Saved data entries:
>>>>
-- ==== Sys2Proof/Certificates/Slice0/Obligations.lean ====
section
/-! DEFINITION. The statements about the model, for the provers. A statement that says what the spec says cites its rule;
one that rests on the model's own choice says so and names the log entry. `Completes i s p`: the command `i` at `s` answers
a next state of which `p` holds. `SameBut l s t`: every part of the state but those listed is unchanged. -/

open Sys2Proof Sys2Proof.Machine

/-- A step takes the command at the front of the queue and runs it on the state with the rest of the queue; on an empty queue
the block idles. DESIGN CHOICE (log 1): the queue is the model's own. -/
def Obligations.StepRunsFront : Prop :=
  (∀ (c : Instr) (rest : List Instr) (s : State), s.pending = c :: rest → step s = exec c { s with pending := rest }) ∧
  (∀ s : State, s.pending = [] → step s = .next s)

/-- The state right after reset (R5, R74, R75, R445, R463): what the spec gives, in canonical form. -/
def Obligations.ResetState : Prop :=
  State.reset.canonical ∧ State.reset.pending = [] ∧ State.reset.phase = .inReset ∧ State.reset.counters = ⟨[], none⟩ ∧
  State.reset.words = [] ∧ (∀ d, (State.reset.dom d).st = if d = 0 then .on else .off) ∧
  State.reset.ev.ring = [] ∧ State.reset.ev.alarm = 0 ∧ State.reset.ev.attn = 0 ∧ (∀ t, State.reset.ev.pos.get t = 0) ∧
  (∀ c, (State.reset.ch c).tx = .off ∧ (State.reset.ch c).hunt = .off) ∧ State.reset.alink.state = .down ∧
  (∀ e, (ethPort State.reset e).state = .down) ∧ (∀ t, (State.reset.port t).expected = none)

/-- Every packet that carries a command reads back as that command (R43 to R48): no bit of a field is dropped. -/
def Obligations.PacketRoundTrip : Prop := ∀ (op : Byte) (r : Req), r.payload.length ≤ 4080 →
  parsePacket r.t (cmdBytes op r) = .command op r

/-- The configuration words stay in canonical form at every step: addresses strictly rising, and none listed that reads as at
reset, so that equal configurations are equal data. -/
def Obligations.WordsCanonicalKept : Prop := ∀ s t : State, SMap.wfBy resetWord s.words = true → step s = .next t →
  SMap.wfBy resetWord t.words = true

/-- No command brings a blown fuse back, alters the part, or takes a command from the queue (R413; the queue is the model's
own, log 1). -/
def Obligations.FusesForever : Prop := ∀ (c : Instr) (s t : State), exec c s = .next t →
  (∀ k, s.fuseBlown k = true → t.fuseBlown k = true) ∧ t.part = s.part ∧ t.pending = s.pending

/-- Every command of the block completes: whatever the state and the operands, it answers a next state, neither a fault nor a
refusal, and leaves the commands that wait behind it in the queue; so does every step. What each command does in its own
normal case is for its family's statement to say. -/
def Obligations.EveryCommandCompletes : Prop :=
  (∀ (i : Instr) (s : State), ∃ t, exec i s = .next t ∧ t.pending = s.pending) ∧
  (∀ s : State, ∃ t, step s = .next t ∧ t.pending = s.pending.tail)

/-- The tick and its source (R12 to R15), and the overruns that a tick judges (R17). REF gives a tick 19,440 REF cycles after
the last; a new channel's first tick lies 19,440 to 38,880 cycles after it, and REF's in its place at 38,880. -/
def Obligations.TicksAndSources : Prop := ∀ (s : State) (found : List Finding), s.canonical → s.ticks = true →
  let ticked (src : Src) (period : Nat) (t : State) : Prop :=
    t.tick.source = src ∧ t.tick.lastPeriod = BitVec.ofNat 16 period ∧ t.tick.stretched = decide (19440 < period) ∧
    t.tick.number = (if s.tick.started then s.tick.number + 1 else 0) ∧ t.tick.started = true ∧
    t.tick.selected = s.selectSource ∧ t.power.life.power = s.power.life.power + 1 ∧ t.tick.overran = [] ∧
    (∀ k, mget 0 t.tick.overrunCount k =
      mget 0 s.tick.overrunCount k + BitVec.ofNat 32 (s.tick.overran.filter fun o => o.cls = k).length) ∧
    (∀ o ∈ s.tick.overran, o.cls < 14 → t.tick.budget.getLsbD o.cls = true) ∧
    SameBut [.counters, .tick, .commands, .channels, .vonus, .bursts, .classifier, .queues, .pools, .link, .ethernet, .time,
      .keys, .contacts, .faults, .lasting] s t
  (∀ n, s.tick.selected = .ref → Completes (.tick n found) s (ticked .ref 19440)) ∧
  (∀ (n : Nat) (c : Chan), s.tick.selected = .chan c →
    (s.tick.source = .chan c → Completes (.tick n found) s (ticked (.chan c) 19440)) ∧
    (s.tick.source ≠ .chan c → s.inSync c = true → 19440 ≤ n → n ≤ 38880 →
      Completes (.tick n found) s (ticked (.chan c) n)) ∧
    (s.tick.source ≠ .chan c → s.inSync c = false → Completes (.refFallbackTick found) s (ticked .ref 38880)))

/-- Work windows, the stipple snapshot and crossings (R16, R17, R22, R25, R27, R28, R77, R79, R191, R428). An incomplete
window is noted once for a class and tick (log 37); a counter copied late has its value at the tick or one it has taken since. -/
def Obligations.WindowsAndCrossings : Prop := ∀ s : State, s.canonical → s.ticks = true →
  (∀ (cls : BitVec 4) (n : BitVec 64) (items : BitVec 24), cls.toNat < 14 → s.tick.started = true →
    n.toNat ≤ s.tick.number.toNat →
    (Completes (.workWindowClose cls n true items) s fun t =>
      t.tick.overran = s.tick.overran ∧ t.tick.foldLag = (if cls.toNat = 7 then 0 else s.tick.foldLag) ∧
      (cls.toNat = 6 → ∀ h ∈ t.cmd.held, h.due.toNat ≤ s.tick.number.toNat + 1 → h.verdict.isSome = true) ∧
      (cls.toNat = 5 → t.vonu.moved = []) ∧
      SameBut (if cls.toNat = 5 then [.vonus] else if cls.toNat = 6 then [.commands] else if cls.toNat = 7 then [.tick] else []) s t) ∧
    ((cls.toNat, n) ∉ s.tick.judged → (∀ o ∈ s.tick.overran, ¬ (o.cls = cls.toNat ∧ o.tick = n)) →
      Completes (.workWindowClose cls n false items) s fun t =>
      let late := (s.bch (chanOf (cls.toNat % 2))).bursts.filter fun b => b.tick = n && !b.judged && !b.committed
      t.tick.overran = s.tick.overran ++ [{ cls := cls.toNat, tick := n, items :=
        if cls.toNat = 2 ∨ cls.toNat = 3 then BitVec.ofNat 24 late.length else itemsOf cls.toNat items }] ∧
      (cls.toNat < 2 → ∀ b ∈ (t.bch (chanOf cls.toNat)).bursts, b.tick ≠ n) ∧
      (cls.toNat = 2 ∨ cls.toNat = 3 → ∀ b ∈ (t.bch (chanOf (cls.toNat % 2))).bursts, b.tick = n → b.judged = true) ∧
      (cls.toNat = 4 → 8192 ≤ items.toNat → ∀ a x, mget none s.vonu.alloc a = some x → (t.stage a).snapOk = false) ∧
      (cls.toNat = 6 → ∀ h ∈ t.cmd.held, (s.tick.number + 1).toNat < h.due.toNat ∨ h.due = s.tick.number + 2) ∧
      (cls.toNat = 7 → t.tick.foldLag = s.tick.foldLag + 1) ∧
      (12 ≤ cls.toNat → ∀ b : Burst, b.tick = n → t.shadowPresent (chanOf (cls.toNat % 2)) b = false) ∧
      SameBut [.counters, .tick, .commands, .vonus, .bursts, .queues, .pools, .faults] s t)) ∧
  (∀ m : SMap (BitVec 64), s.tick.snap = some m → s.domOn 8 = true →
    (Completes (.stippleCopy true) s fun t =>
      t.stipple = m ∧ t.tick.incomplete = false ∧ t.tick.second = BitVec.ofNat 30 (s.tick.number.toNat / 8000) ∧
      t.tick.copying = none ∧ t.tick.snap = none ∧ t.tick.secondSuspect = s.tick.snapSuspect ∧
      SameBut [.stipple, .tick] s t) ∧
    ((8, s.tick.number) ∉ s.tick.judged → (∀ o ∈ s.tick.overran, ¬ (o.cls = 8 ∧ o.tick = s.tick.number)) →
      Completes (.stippleCopy false) s fun t =>
      t.stipple = s.stipple ∧ t.tick.copying = some m ∧ t.tick.snap = none ∧ t.counters = s.counters ∧
      (∃ items, t.tick.overran = s.tick.overran ++ [{ cls := 8, tick := s.tick.number, items }]) ∧ SameBut [.tick] s t)) ∧
  (∀ old, s.tick.copying = some old → s.domOn 8 = true → Completes .stippleCopyComplete s fun t =>
    (∀ a, mget 0 t.stipple a = mget 0 old a ∨ (a, mget 0 t.stipple a) ∈ s.counters.trail.getD []) ∧
    t.tick.incomplete = true ∧ t.tick.copying = none ∧ t.counters.trail = none ∧ SameBut [.stipple, .tick] s t) ∧
  (∀ (b : Byte) (k : BitVec 4), Completes (.cfgCrcRewrite b k) s fun t =>
    (b, k) ∉ t.fault.crcBad ∧ (∀ e, e ≠ (b, k) → (e ∈ t.fault.crcBad ↔ e ∈ s.fault.crcBad)) ∧
    (∀ c, (t.ch c).holdCrc = t.fault.crcBad.any fun e => crcGoverns e.1.toNat c) ∧ SameBut [.channels, .faults] s t) ∧
  (∀ (g : BitVec 4) (i : BitVec 12) (d : Byte),
    (128 ≤ d.toNat → Completes (.crossingDisturbance g i d) s fun t =>
      t.tick.disturbed.getLsbD g.toNat = true ∧ t.tick.suspect.getLsbD g.toNat = true ∧ SameBut [.tick] s t) ∧
    (d.toNat < 128 → Completes (.crossingDisturbance g i d) s fun t => t = s) ∧
    (∀ o : Bool, s.domOn (groupDom g.toNat) = true → Completes (.crossingFifoFault g i o) s fun t =>
      t.tick.disturbed.getLsbD g.toNat = true ∧ t.tick.suspect = s.tick.suspect ∧
      (streamsOf g.toNat ≠ 0 → ∃ k, k < streamsOf g.toNat ∧ t.tick.transit = if s.spoilt g.toNat k then s.tick.transit else s.tick.transit ++ [(g.toNat, k)]) ∧
      SameBut [.tick] s t) ∧
    (s.tick.suspect.getLsbD g.toNat = true → s.domOn (groupDom g.toNat) = true → Completes (.firmwareResync g) s fun t =>
      t.tick = { s.tick with resyncs := s.tick.resyncs ++ [(s.tick.number + 2, g)] } ∧ SameBut [.tick] s t) ∧
    (∀ due : BitVec 64, s.tick.resyncs = [(due, g)] → due.toNat ≤ s.tick.number.toNat → s.domOn (groupDom g.toNat) = true →
      s.cmd.held = [] → Completes .tickBoundEffect s fun t =>
      (∀ k, k < 16 → t.tick.suspect.getLsbD k = (s.tick.suspect.getLsbD k && k ≠ g.toNat)) ∧
      t.tick.disturbed = s.tick.disturbed ∧ t.tick.resyncs = [] ∧ SameBut [.tick] s t))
<<<<
## WORK REQUIRED
Wherever a line above contains the string "workWindowClose", copy that line.

## WRITTEN ANSWER
    (Completes (.workWindowClose cls n true items) s fun t =>
      Completes (.workWindowClose cls n false items) s fun t =>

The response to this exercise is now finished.